The number of coronavirus cases in the US has surpassed the 4 million mark, while the deaths have increased to more than 144,000, as President Donald Trump pushes to reopen schools across the country.
As of Friday morning, the coronavirus cases in the country reached 4,034,831, and the national death toll rose to 144,242, both tallies account for the highest in the world, according to data from the Johns Hopkins University (JHU).
California has rsurpassed New York to be the hardest-hit state with 421,857 cases, the data showed.

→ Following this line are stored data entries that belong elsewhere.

-- ==== Sys2Proof/Tests/Slice0.lean ====
section
/-! SUPPORT. The model's own tests: ill-formed terms that the checks refuse, words written out from the encodings
of spec/30_encoding.md R81 and R88, one-step tests whose start and end are the vectors of spec/95_test_vectors.md
(each test carries its vector's name), and for each statement with hypotheses a witness that meets them. -/

namespace Sys2Proof.Tests

open Sys2Proof Sys2Proof.Machine Sys2Proof.Statements

-- One theorem at a time: a thread for each waiting kernel check would reserve more memory than the check allows.
set_option Elab.async false

/-! ## Helpers -/

/-- Bytes stored at listed addresses. -/
def put : List (Word × Byte) → State → State
  | [], s => s
  | c :: cs, s => put cs (rawWrite c.1 c.2 s)

/-- A state about to run `bytes` at `addr`, with `cells` in memory. -/
def at_ (addr : Word) (bytes : List Byte) (cells : List (Word × Byte)) (s : State) : State :=
  put cells (placeBytes addr bytes { s with pc := addr })

/-- What a system step's next state shows. -/
def seen {α : Type} (f : State → α) (s : State) : Option α :=
  match step s with
  | .next t => some (f t)
  | _ => none

/-- The instruction a list of bytes is, if it is exactly one. -/
def reads (bytes : List Byte) : Option Instr :=
  match decode bytes with
  | .ok (i, []) => some i
  | _ => none

/-- What one timing step shows: counter, scanline, vblank and the status byte. -/
def ticked (counter : Fin frameDots) (vblank : Bool) (status : Byte) : Nat × Nat × Bool × Byte :=
  let t := timingStep (rawWrite 0x2002 status { State.reset with counter := counter, vblank := vblank })
  (t.counter.val, scanline t.counter, t.vblank, rawRead 0x2002 t)

/-! ## The checks refuse ill-formed terms -/

theorem test_wf_default : defaultConfig.wf = true := by decide +kernel

theorem test_wf_handlers_distinct :
    { defaultConfig with handlers := (0xA9, 3) :: defaultConfig.handlers }.handlersDistinct = false := by
  decide +kernel

theorem test_wf_handlers_in_reference :
    { defaultConfig with handlers := (0x02, 2) :: defaultConfig.handlers }.handlersInReference = false := by
  decide +kernel

theorem test_wf_source_opcodes :
    { defaultConfig with handlers := [(0xA9, 2), (0x8D, 4)] }.sourceOpcodesImplemented = false := by decide

theorem test_wf_costs_positive :
    { defaultConfig with handlers := [(0xA9, 2), (0x8D, 4), (0x38, 0)] }.costsPositive = false := by decide

theorem test_wf_addresses_distinct : { defaultConfig with latchB := 0x2005 }.addressesDistinct = false := by decide

theorem test_wf_addresses_outside_rom : { defaultConfig with statusAddr := 0x8000 }.addressesOutsideRom = false := by
  decide

/-- R66: the two ends of the inert range, for each address, and the addresses on either side of it. -/
theorem test_wf_addresses_outside_inert_range :
    { defaultConfig with statusAddr := 0x4000 }.addressesOutsideInertRange = false ∧
    { defaultConfig with statusAddr := 0x4017 }.addressesOutsideInertRange = false ∧
    { defaultConfig with latchA := 0x4017 }.addressesOutsideInertRange = false ∧
    { defaultConfig with latchB := 0x4000 }.addressesOutsideInertRange = false ∧
    { defaultConfig with statusAddr := 0x3FFF, latchA := 0x4018 }.addressesOutsideInertRange = true ∧
    { defaultConfig with statusAddr := 0x4010 }.wf = false := by decide +kernel

theorem test_wf_config_refused : { defaultConfig with latchA := 0x2002 }.wf = false := by decide +kernel

/-- The smallest allowed set of R89 (D1) makes an allowed record, in which NOP is not well-formed. -/
theorem test_wf_instr :
    { defaultConfig with handlers := [(0xA9, 2), (0x8D, 4), (0x38, 2)] }.wf = true ∧
    Instr.wf { defaultConfig with handlers := [(0xA9, 2), (0x8D, 4), (0x38, 2)] } .nop = false ∧
    Instr.wf defaultConfig .nop = true := by decide +kernel

theorem test_wf_memory :
    Memory.wf [(1, 5), (2, 6)] = true ∧ Memory.wf [(2, 6), (1, 5)] = false ∧ Memory.wf [(1, 5), (1, 6)] = false ∧
    Memory.wf [(1, 0)] = false ∧ Memory.wf [(65536, 1)] = false := by decide

/-- R86, R90: 105 rows with 105 opcodes; 2, 44 and 105 bytes without a row. -/
theorem test_table_counts :
    referenceTable.length = 105 ∧ referenceSet.Nodup ∧ interruptOpcodes.length = 2 ∧ otherModeOpcodes.length = 44 ∧
    listedOtherModes.length = 44 ∧ listedUndocumented.length = 105 := by decide +kernel

theorem test_per_instruction (v : Byte) : Laws.OpcodeRow.Statement (.ldaImm v) := Laws.OpcodeRow.ldaImm v

/-! ## Words written out from the encodings -/

theorem test_decode_loads_1 :
    reads [0b10100101, 0x81] = some (.ldaZp 0x81) ∧
    reads [0b10101001, 0x81] = some (.ldaImm 0x81) ∧
    reads [0b10101101, 0x34, 0x12] = some (.ldaAbs 0x1234) ∧
    reads [0b10111101, 0x34, 0x12] = some (.ldaAbsX 0x1234) ∧
    reads [0b10100010, 0x81] = some (.ldxImm 0x81) ∧
    reads [0b10100110, 0x81] = some (.ldxZp 0x81) ∧
    reads [0b10101110, 0x34, 0x12] = some (.ldxAbs 0x1234) ∧
    reads [0b10100000, 0x81] = some (.ldyImm 0x81) ∧
    reads [0b10100100, 0x81] = some (.ldyZp 0x81) ∧
    reads [0b10101100, 0x34, 0x12] = some (.ldyAbs 0x1234) ∧
    reads [0b10111100, 0x34, 0x12] = some (.ldyAbsX 0x1234) ∧
    reads [0b10000101, 0x81] = some (.staZp 0x81) := by decide

theorem test_decode_loads_2 :
    reads [0b10001101, 0x34, 0x12] = some (.staAbs 0x1234) ∧
    reads [0b10011101, 0x34, 0x12] = some (.staAbsX 0x1234) ∧
    reads [0b10000110, 0x81] = some (.stxZp 0x81) ∧
    reads [0b10001110, 0x34, 0x12] = some (.stxAbs 0x1234) ∧
    reads [0b10000100, 0x81] = some (.styZp 0x81) ∧
    reads [0b10001100, 0x34, 0x12] = some (.styAbs 0x1234) := by decide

Other states with over 100,000 cases include New York, Florida, Texas, New Jersey, Illinois, Georgia, Arizona, Massachusetts, Pennsylvania, North Carolina and Louisiana.
The grim milestone came only 15 days after the US hit the 3 million mark on July 8, according to JHU figures.
It took the country nearly 100 days to count its first 1 million cases, from January 21 to April 28.
“The country’s rising daily rate of confirmed coronavirus cases, along with a near-record number of hospitalizations, signals the US is far from containing a virus that is straining hospitals and labs,” said a CNN report citing health experts on Thursday.
The true number of COVID-19 cases in the US may be 6 to 24 times higher than reported, according to a new study published Tuesday.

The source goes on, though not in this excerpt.